Supplied data »

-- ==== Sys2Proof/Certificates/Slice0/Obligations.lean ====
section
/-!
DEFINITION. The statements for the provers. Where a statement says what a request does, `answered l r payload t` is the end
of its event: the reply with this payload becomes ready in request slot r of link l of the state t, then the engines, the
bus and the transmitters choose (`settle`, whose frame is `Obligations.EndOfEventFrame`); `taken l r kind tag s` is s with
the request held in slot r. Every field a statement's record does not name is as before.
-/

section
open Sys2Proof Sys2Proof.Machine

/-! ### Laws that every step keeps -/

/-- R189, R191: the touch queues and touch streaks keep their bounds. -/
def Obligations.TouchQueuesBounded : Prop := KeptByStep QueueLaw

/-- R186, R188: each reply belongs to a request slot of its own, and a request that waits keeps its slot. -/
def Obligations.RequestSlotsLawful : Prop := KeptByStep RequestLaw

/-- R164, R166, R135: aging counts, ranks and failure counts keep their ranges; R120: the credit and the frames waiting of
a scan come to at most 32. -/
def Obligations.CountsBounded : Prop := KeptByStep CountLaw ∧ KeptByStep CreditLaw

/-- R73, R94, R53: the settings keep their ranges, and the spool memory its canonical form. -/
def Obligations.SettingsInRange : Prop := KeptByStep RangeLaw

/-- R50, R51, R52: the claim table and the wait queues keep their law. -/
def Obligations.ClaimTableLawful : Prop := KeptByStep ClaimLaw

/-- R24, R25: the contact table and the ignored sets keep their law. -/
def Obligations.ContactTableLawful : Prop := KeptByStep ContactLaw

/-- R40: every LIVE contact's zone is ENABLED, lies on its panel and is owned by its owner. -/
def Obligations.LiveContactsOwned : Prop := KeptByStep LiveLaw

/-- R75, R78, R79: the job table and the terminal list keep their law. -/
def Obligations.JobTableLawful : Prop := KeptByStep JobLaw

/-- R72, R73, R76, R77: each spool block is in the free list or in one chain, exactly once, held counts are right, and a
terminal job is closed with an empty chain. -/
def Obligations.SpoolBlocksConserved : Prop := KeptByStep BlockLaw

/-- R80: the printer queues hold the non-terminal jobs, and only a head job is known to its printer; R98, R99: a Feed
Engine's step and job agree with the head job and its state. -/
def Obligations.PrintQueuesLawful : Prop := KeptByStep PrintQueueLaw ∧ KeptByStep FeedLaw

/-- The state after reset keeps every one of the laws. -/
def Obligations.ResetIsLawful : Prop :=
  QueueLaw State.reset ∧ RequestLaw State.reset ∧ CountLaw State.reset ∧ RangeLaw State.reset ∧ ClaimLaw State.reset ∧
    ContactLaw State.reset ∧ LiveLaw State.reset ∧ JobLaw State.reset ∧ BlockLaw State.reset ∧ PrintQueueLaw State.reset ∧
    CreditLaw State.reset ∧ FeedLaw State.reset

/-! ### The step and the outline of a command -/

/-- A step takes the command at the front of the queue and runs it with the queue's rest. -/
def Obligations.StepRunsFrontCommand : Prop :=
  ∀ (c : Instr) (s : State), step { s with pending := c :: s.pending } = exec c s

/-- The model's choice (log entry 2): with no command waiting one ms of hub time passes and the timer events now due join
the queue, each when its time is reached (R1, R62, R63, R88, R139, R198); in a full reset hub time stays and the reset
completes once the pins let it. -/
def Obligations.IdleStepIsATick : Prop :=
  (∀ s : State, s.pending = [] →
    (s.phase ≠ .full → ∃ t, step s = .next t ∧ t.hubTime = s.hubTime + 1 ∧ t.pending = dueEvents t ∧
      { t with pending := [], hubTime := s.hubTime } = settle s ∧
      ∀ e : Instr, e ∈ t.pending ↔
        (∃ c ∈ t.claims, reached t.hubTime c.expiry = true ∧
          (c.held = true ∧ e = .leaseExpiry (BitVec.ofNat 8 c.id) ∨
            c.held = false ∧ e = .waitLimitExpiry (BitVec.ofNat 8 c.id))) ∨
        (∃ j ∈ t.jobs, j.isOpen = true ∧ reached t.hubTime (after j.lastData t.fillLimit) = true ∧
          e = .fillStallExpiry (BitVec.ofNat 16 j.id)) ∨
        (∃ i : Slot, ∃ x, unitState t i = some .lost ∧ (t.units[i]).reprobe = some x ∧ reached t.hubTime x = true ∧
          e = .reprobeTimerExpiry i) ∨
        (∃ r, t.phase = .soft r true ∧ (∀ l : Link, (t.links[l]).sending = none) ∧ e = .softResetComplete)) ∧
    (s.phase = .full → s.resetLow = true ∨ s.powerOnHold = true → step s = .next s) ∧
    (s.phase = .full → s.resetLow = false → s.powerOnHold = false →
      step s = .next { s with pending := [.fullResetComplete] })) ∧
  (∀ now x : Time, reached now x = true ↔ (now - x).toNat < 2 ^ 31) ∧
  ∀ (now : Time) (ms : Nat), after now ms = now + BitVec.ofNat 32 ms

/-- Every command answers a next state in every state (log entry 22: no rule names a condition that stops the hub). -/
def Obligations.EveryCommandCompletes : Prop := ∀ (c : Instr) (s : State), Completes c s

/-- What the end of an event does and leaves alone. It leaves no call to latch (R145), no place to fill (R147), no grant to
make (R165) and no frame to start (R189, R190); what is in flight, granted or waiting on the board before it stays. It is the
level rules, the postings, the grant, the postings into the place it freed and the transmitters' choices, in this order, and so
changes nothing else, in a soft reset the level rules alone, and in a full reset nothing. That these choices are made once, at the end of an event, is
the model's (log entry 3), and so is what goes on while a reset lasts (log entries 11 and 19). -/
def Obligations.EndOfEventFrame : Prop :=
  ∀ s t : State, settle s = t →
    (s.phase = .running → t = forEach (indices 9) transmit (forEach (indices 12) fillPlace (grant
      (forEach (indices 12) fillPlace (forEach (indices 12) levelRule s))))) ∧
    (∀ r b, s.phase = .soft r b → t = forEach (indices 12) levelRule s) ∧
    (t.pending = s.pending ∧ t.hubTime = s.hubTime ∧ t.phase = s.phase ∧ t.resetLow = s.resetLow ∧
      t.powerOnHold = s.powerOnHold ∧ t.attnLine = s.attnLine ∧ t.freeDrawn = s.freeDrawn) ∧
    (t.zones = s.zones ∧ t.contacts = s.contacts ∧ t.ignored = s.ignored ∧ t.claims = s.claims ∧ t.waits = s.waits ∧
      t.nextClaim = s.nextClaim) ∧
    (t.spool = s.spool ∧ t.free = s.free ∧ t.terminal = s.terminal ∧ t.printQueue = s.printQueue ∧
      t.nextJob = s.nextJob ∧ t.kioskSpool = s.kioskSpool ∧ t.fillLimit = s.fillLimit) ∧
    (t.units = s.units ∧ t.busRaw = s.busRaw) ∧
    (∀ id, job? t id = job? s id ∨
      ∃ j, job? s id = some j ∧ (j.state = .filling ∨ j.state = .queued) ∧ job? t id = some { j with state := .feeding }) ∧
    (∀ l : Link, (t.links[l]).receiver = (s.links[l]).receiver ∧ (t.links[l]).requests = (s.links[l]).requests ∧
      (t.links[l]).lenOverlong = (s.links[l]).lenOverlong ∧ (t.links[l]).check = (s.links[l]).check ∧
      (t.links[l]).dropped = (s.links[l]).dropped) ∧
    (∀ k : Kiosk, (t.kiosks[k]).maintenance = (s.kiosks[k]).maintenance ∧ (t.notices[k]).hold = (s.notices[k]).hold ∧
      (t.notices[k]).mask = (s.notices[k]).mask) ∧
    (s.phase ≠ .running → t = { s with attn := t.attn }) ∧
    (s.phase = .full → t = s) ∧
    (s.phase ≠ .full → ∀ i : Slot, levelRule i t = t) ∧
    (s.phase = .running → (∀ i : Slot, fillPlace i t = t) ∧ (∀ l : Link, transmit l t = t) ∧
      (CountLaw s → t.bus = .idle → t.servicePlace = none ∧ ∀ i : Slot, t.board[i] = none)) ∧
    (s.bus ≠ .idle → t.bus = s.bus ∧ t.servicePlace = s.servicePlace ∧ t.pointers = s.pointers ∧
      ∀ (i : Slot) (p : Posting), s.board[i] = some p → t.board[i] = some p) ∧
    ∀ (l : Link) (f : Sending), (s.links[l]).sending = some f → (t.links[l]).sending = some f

--

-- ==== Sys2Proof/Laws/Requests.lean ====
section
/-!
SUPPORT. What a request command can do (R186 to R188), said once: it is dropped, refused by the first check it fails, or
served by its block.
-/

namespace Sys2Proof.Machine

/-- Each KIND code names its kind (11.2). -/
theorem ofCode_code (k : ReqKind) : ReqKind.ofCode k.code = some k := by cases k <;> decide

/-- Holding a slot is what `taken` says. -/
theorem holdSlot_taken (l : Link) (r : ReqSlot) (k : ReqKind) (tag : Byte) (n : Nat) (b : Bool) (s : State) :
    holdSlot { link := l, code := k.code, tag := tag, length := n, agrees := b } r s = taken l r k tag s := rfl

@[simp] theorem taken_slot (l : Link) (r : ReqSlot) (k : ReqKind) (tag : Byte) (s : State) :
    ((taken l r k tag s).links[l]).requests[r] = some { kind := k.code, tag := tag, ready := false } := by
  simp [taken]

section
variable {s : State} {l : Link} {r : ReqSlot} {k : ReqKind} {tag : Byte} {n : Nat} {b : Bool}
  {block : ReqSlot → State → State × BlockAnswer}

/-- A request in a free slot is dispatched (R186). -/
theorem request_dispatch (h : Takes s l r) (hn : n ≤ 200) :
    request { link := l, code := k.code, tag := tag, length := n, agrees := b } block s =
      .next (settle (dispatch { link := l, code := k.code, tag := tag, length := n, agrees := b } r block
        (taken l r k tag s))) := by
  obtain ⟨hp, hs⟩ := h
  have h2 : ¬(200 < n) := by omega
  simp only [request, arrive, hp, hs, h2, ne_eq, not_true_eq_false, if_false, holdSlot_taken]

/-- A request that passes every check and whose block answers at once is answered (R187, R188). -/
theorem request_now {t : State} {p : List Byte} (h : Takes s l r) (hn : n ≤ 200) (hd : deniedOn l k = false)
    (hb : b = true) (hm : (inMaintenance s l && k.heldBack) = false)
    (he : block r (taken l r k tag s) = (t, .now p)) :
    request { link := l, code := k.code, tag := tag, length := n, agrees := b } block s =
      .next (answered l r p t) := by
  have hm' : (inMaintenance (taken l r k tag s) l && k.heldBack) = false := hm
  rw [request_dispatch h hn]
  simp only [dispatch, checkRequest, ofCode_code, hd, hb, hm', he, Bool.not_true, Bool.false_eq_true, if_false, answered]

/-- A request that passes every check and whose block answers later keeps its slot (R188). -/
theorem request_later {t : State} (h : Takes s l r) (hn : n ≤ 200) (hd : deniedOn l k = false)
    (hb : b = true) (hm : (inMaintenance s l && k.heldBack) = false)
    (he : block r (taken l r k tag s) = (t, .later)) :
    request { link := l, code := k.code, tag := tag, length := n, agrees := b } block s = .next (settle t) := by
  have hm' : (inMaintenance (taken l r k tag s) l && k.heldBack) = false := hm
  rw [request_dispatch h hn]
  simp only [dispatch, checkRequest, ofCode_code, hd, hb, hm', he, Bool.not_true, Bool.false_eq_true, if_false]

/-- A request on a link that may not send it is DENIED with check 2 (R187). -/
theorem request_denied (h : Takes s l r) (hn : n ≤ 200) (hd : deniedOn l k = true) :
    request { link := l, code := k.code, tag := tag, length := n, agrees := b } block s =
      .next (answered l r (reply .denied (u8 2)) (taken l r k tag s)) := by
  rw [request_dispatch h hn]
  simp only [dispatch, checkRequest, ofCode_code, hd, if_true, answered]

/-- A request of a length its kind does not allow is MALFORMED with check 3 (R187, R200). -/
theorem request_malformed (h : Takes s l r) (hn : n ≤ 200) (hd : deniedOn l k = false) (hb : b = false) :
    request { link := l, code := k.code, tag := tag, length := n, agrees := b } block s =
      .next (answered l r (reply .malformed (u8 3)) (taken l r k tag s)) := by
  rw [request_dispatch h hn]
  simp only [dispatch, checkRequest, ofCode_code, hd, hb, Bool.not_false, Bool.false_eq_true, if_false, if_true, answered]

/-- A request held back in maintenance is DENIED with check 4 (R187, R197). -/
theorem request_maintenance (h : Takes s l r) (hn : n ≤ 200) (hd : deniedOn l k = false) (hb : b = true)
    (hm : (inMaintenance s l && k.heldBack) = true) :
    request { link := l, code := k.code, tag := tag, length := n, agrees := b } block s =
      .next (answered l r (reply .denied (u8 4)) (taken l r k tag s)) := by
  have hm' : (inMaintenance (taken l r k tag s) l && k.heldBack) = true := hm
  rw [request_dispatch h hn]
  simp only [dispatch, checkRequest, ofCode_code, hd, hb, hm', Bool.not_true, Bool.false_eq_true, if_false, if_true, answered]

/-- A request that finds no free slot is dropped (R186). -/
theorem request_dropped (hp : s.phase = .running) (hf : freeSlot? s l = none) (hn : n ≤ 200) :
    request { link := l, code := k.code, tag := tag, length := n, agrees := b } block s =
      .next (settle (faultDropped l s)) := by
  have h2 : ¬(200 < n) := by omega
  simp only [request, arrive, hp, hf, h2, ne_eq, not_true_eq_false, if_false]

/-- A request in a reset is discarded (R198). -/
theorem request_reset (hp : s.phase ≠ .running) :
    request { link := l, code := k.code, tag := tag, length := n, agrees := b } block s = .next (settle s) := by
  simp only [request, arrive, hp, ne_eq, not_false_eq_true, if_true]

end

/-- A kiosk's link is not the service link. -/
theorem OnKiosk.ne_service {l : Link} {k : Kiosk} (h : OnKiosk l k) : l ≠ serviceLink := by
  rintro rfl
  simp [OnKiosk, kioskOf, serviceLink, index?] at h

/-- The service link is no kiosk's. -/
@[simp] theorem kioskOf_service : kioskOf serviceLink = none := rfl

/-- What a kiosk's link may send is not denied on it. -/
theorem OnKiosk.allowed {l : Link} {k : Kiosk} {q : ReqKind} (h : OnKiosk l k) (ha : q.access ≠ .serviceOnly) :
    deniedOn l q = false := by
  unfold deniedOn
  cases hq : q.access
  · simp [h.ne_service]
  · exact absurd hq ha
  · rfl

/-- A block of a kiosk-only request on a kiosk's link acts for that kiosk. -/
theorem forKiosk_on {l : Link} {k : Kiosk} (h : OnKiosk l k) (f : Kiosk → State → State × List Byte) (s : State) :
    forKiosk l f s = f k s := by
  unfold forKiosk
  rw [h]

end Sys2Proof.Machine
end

==

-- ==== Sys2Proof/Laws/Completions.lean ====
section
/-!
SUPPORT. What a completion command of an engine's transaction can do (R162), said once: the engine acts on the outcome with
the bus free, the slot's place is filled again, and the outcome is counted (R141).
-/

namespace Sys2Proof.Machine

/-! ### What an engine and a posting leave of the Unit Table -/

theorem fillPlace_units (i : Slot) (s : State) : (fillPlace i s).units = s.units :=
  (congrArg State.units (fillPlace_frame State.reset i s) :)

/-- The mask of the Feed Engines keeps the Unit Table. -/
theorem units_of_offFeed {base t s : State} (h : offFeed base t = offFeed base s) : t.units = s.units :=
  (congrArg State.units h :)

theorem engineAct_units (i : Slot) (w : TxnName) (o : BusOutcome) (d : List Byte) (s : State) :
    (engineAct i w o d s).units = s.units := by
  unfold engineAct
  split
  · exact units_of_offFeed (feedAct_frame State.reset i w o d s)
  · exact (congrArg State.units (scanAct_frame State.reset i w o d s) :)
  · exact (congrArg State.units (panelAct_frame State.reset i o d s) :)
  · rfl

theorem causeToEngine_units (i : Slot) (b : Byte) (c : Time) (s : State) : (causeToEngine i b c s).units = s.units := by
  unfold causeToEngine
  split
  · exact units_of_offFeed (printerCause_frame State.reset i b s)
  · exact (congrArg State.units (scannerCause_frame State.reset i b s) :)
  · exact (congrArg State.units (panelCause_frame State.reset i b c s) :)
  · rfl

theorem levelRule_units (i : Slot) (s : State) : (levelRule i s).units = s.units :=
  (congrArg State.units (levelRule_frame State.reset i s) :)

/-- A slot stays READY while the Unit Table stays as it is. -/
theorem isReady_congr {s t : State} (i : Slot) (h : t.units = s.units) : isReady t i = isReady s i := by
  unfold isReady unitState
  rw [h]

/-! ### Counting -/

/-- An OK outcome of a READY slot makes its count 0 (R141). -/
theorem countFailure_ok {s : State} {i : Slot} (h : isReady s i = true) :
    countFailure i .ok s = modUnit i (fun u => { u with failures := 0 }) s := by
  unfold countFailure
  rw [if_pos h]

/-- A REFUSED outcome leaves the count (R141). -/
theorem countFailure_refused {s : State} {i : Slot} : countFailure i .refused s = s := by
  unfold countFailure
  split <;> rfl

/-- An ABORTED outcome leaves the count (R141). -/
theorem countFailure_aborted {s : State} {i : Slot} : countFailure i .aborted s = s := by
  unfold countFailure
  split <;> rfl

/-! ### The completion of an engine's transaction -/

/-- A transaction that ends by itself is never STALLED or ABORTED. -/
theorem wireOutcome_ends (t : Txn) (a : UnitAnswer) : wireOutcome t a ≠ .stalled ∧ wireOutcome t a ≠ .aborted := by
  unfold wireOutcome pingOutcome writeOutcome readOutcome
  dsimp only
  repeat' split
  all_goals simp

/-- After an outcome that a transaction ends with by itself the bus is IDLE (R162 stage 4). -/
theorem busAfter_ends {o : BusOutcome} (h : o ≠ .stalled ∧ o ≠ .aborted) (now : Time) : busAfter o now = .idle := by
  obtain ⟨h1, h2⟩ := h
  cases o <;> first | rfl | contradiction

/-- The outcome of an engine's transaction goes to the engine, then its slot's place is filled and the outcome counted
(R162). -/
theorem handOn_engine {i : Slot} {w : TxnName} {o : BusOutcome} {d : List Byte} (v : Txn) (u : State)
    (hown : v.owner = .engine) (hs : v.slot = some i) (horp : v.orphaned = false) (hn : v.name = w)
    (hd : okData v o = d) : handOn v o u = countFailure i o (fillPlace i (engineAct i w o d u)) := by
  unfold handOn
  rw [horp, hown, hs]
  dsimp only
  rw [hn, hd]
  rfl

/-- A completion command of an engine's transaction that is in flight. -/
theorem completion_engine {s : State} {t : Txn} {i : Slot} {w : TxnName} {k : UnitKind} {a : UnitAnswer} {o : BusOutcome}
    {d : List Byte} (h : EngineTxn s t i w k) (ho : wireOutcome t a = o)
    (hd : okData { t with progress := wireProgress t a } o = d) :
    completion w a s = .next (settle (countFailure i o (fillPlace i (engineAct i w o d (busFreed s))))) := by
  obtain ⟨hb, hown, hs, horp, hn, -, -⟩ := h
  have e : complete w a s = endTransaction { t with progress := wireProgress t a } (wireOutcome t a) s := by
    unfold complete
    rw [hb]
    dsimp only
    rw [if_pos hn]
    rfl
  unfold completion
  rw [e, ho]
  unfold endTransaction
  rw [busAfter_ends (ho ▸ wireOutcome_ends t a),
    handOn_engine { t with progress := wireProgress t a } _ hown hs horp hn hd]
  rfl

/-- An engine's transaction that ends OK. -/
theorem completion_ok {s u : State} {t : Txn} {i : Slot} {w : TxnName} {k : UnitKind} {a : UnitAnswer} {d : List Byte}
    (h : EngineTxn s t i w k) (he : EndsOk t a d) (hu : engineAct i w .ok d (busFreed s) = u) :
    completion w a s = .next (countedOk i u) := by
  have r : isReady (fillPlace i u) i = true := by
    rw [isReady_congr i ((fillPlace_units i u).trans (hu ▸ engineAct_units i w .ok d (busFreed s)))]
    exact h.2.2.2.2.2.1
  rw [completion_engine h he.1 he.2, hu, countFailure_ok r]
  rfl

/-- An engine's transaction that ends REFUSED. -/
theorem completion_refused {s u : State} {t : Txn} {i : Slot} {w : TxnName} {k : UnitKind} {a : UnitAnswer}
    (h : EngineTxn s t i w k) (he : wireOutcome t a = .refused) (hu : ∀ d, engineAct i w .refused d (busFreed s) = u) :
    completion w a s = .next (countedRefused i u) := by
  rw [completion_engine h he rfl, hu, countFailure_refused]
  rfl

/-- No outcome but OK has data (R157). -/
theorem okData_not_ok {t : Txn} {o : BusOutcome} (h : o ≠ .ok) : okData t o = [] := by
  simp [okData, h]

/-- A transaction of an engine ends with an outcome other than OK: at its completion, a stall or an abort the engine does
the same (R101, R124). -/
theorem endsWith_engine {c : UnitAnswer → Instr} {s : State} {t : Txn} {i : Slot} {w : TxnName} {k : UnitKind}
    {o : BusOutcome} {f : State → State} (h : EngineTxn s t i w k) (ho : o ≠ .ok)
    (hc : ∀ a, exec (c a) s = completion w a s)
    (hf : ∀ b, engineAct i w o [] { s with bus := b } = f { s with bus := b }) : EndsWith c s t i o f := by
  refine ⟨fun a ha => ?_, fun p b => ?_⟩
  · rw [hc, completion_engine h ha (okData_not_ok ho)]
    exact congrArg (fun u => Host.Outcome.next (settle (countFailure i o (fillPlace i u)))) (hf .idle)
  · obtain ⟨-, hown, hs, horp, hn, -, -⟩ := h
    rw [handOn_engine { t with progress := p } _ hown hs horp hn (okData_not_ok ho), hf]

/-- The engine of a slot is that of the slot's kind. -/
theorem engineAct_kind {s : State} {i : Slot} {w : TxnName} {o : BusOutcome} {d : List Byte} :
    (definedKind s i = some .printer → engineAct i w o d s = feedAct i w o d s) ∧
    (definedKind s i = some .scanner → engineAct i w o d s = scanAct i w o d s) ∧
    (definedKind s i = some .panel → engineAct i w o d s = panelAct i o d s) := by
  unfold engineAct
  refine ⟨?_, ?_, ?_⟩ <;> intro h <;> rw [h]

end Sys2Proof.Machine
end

Problem statement »
Set down, exactly as they appear above, all lines from the one that has "-- ==== Sys2Proof/Certificates/Slice0/Obligations.lean" down to the one that has "list keep their law. -/", including those two and no others.

Task result »
-- ==== Sys2Proof/Certificates/Slice0/Obligations.lean ====
section
/-!
DEFINITION. The statements for the provers. Where a statement says what a request does, `answered l r payload t` is the end
of its event: the reply with this payload becomes ready in request slot r of link l of the state t, then the engines, the
bus and the transmitters choose (`settle`, whose frame is `Obligations.EndOfEventFrame`); `taken l r kind tag s` is s with
the request held in slot r. Every field a statement's record does not name is as before.
-/

section
open Sys2Proof Sys2Proof.Machine

/-! ### Laws that every step keeps -/

/-- R189, R191: the touch queues and touch streaks keep their bounds. -/
def Obligations.TouchQueuesBounded : Prop := KeptByStep QueueLaw

/-- R186, R188: each reply belongs to a request slot of its own, and a request that waits keeps its slot. -/
def Obligations.RequestSlotsLawful : Prop := KeptByStep RequestLaw

/-- R164, R166, R135: aging counts, ranks and failure counts keep their ranges; R120: the credit and the frames waiting of
a scan come to at most 32. -/
def Obligations.CountsBounded : Prop := KeptByStep CountLaw ∧ KeptByStep CreditLaw

/-- R73, R94, R53: the settings keep their ranges, and the spool memory its canonical form. -/
def Obligations.SettingsInRange : Prop := KeptByStep RangeLaw

/-- R50, R51, R52: the claim table and the wait queues keep their law. -/
def Obligations.ClaimTableLawful : Prop := KeptByStep ClaimLaw

/-- R24, R25: the contact table and the ignored sets keep their law. -/
def Obligations.ContactTableLawful : Prop := KeptByStep ContactLaw

/-- R40: every LIVE contact's zone is ENABLED, lies on its panel and is owned by its owner. -/
def Obligations.LiveContactsOwned : Prop := KeptByStep LiveLaw

/-- R75, R78, R79: the job table and the terminal list keep their law. -/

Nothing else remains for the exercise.